[Supplied data]
╔══
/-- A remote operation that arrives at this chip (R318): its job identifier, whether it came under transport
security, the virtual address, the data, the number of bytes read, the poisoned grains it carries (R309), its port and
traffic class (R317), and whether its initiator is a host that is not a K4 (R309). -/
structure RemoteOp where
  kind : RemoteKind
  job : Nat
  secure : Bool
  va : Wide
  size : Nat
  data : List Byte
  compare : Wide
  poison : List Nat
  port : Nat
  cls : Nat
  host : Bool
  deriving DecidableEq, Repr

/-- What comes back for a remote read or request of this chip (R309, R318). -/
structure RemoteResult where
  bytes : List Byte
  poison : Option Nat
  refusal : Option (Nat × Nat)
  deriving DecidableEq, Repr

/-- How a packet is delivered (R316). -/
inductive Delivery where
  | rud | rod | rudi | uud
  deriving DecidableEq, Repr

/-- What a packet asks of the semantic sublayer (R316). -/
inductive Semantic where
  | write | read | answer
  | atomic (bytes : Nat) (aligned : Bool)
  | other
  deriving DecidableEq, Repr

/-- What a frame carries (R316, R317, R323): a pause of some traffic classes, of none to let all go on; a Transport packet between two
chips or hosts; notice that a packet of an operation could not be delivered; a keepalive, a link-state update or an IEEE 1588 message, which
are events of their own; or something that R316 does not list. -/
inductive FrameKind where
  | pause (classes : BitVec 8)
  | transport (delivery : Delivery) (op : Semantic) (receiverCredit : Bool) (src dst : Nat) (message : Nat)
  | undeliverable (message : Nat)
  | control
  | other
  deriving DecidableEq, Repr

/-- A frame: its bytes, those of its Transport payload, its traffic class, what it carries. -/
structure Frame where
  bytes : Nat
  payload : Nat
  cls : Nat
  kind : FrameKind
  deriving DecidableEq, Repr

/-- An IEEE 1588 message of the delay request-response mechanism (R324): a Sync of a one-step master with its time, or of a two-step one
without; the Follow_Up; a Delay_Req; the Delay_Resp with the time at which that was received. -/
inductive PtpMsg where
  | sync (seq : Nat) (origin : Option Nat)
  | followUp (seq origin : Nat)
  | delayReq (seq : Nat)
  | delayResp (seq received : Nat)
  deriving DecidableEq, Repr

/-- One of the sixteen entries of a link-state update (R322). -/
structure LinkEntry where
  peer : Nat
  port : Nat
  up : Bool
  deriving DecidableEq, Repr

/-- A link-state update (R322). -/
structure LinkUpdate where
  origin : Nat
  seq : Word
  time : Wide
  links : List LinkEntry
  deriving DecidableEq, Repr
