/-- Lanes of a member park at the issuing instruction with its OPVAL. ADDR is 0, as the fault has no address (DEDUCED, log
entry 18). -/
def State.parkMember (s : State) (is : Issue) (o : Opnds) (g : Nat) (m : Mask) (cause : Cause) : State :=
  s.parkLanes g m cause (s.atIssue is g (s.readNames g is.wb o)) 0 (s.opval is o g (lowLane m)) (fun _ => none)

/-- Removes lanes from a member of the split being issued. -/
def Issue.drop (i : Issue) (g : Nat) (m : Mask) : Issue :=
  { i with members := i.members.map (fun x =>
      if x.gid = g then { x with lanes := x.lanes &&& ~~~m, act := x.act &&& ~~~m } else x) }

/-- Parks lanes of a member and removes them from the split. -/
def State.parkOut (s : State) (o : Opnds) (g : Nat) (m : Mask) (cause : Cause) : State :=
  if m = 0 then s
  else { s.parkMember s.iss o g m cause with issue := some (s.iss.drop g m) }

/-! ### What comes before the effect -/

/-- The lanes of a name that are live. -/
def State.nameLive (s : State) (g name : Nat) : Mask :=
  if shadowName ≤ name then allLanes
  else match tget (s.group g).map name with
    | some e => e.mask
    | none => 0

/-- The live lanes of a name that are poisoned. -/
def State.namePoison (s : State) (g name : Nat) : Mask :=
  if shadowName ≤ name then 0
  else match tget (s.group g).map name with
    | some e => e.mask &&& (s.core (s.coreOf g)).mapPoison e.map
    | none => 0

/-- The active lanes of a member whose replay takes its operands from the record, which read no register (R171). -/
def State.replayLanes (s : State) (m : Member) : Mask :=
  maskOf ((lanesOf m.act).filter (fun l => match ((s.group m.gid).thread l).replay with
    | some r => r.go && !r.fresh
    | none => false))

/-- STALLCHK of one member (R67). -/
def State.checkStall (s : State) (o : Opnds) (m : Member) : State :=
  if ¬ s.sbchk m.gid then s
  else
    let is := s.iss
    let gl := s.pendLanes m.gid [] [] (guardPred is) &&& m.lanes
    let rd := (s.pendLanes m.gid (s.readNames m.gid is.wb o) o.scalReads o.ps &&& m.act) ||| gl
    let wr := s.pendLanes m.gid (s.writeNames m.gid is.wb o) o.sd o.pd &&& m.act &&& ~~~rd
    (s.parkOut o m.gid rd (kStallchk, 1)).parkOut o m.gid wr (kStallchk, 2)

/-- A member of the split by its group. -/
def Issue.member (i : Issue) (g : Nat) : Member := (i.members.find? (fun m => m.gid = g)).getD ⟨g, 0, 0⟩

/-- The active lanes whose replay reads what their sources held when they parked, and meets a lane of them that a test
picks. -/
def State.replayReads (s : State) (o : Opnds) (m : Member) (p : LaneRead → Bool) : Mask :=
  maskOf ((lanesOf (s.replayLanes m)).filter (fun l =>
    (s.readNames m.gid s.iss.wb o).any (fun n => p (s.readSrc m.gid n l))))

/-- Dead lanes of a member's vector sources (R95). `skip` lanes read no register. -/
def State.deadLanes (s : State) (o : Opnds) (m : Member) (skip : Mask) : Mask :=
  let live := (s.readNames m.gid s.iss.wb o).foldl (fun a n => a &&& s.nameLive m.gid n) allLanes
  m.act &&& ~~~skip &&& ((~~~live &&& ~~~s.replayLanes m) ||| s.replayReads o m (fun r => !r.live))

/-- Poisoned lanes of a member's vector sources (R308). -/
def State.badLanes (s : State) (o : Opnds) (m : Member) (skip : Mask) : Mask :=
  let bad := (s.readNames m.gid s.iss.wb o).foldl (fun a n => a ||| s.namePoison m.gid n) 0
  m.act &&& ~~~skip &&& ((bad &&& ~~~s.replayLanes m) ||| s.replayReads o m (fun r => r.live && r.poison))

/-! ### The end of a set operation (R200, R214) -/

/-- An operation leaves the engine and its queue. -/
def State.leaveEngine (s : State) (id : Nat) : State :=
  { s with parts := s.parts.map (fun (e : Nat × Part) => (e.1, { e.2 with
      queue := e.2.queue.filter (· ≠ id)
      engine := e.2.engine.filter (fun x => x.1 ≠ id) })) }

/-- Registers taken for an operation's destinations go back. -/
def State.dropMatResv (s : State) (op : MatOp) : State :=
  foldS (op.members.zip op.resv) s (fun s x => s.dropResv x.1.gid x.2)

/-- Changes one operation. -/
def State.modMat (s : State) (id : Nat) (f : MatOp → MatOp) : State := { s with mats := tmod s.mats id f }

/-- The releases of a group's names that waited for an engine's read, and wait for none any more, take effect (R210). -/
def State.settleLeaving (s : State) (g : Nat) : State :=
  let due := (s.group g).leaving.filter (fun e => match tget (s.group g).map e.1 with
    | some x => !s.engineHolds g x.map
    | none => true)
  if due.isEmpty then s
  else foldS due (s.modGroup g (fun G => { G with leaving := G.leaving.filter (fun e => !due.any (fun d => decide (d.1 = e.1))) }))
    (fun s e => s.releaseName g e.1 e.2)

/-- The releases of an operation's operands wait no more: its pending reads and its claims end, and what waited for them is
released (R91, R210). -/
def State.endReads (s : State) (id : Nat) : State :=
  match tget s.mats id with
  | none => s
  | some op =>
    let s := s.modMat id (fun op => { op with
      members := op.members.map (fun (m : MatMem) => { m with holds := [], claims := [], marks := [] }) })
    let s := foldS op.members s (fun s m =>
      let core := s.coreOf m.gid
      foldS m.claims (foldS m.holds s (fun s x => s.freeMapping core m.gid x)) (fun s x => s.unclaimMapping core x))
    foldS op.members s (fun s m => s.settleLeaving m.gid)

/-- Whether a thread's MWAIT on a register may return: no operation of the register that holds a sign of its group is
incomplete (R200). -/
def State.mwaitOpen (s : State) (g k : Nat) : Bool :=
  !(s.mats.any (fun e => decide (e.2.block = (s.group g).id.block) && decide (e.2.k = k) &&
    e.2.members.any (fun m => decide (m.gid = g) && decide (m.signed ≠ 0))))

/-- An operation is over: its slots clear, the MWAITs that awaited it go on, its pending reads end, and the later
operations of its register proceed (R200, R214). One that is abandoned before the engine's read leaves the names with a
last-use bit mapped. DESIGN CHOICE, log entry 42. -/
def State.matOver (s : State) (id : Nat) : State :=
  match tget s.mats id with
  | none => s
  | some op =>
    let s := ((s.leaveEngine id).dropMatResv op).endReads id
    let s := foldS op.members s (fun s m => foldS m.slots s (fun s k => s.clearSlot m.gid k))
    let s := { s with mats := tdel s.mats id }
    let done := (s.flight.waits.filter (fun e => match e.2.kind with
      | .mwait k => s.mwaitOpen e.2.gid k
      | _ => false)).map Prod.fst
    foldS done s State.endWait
╚══
[What this task involves] How many lines in the records above contain the string "before"? State the number and nothing more.

[Solution for this exercise] 2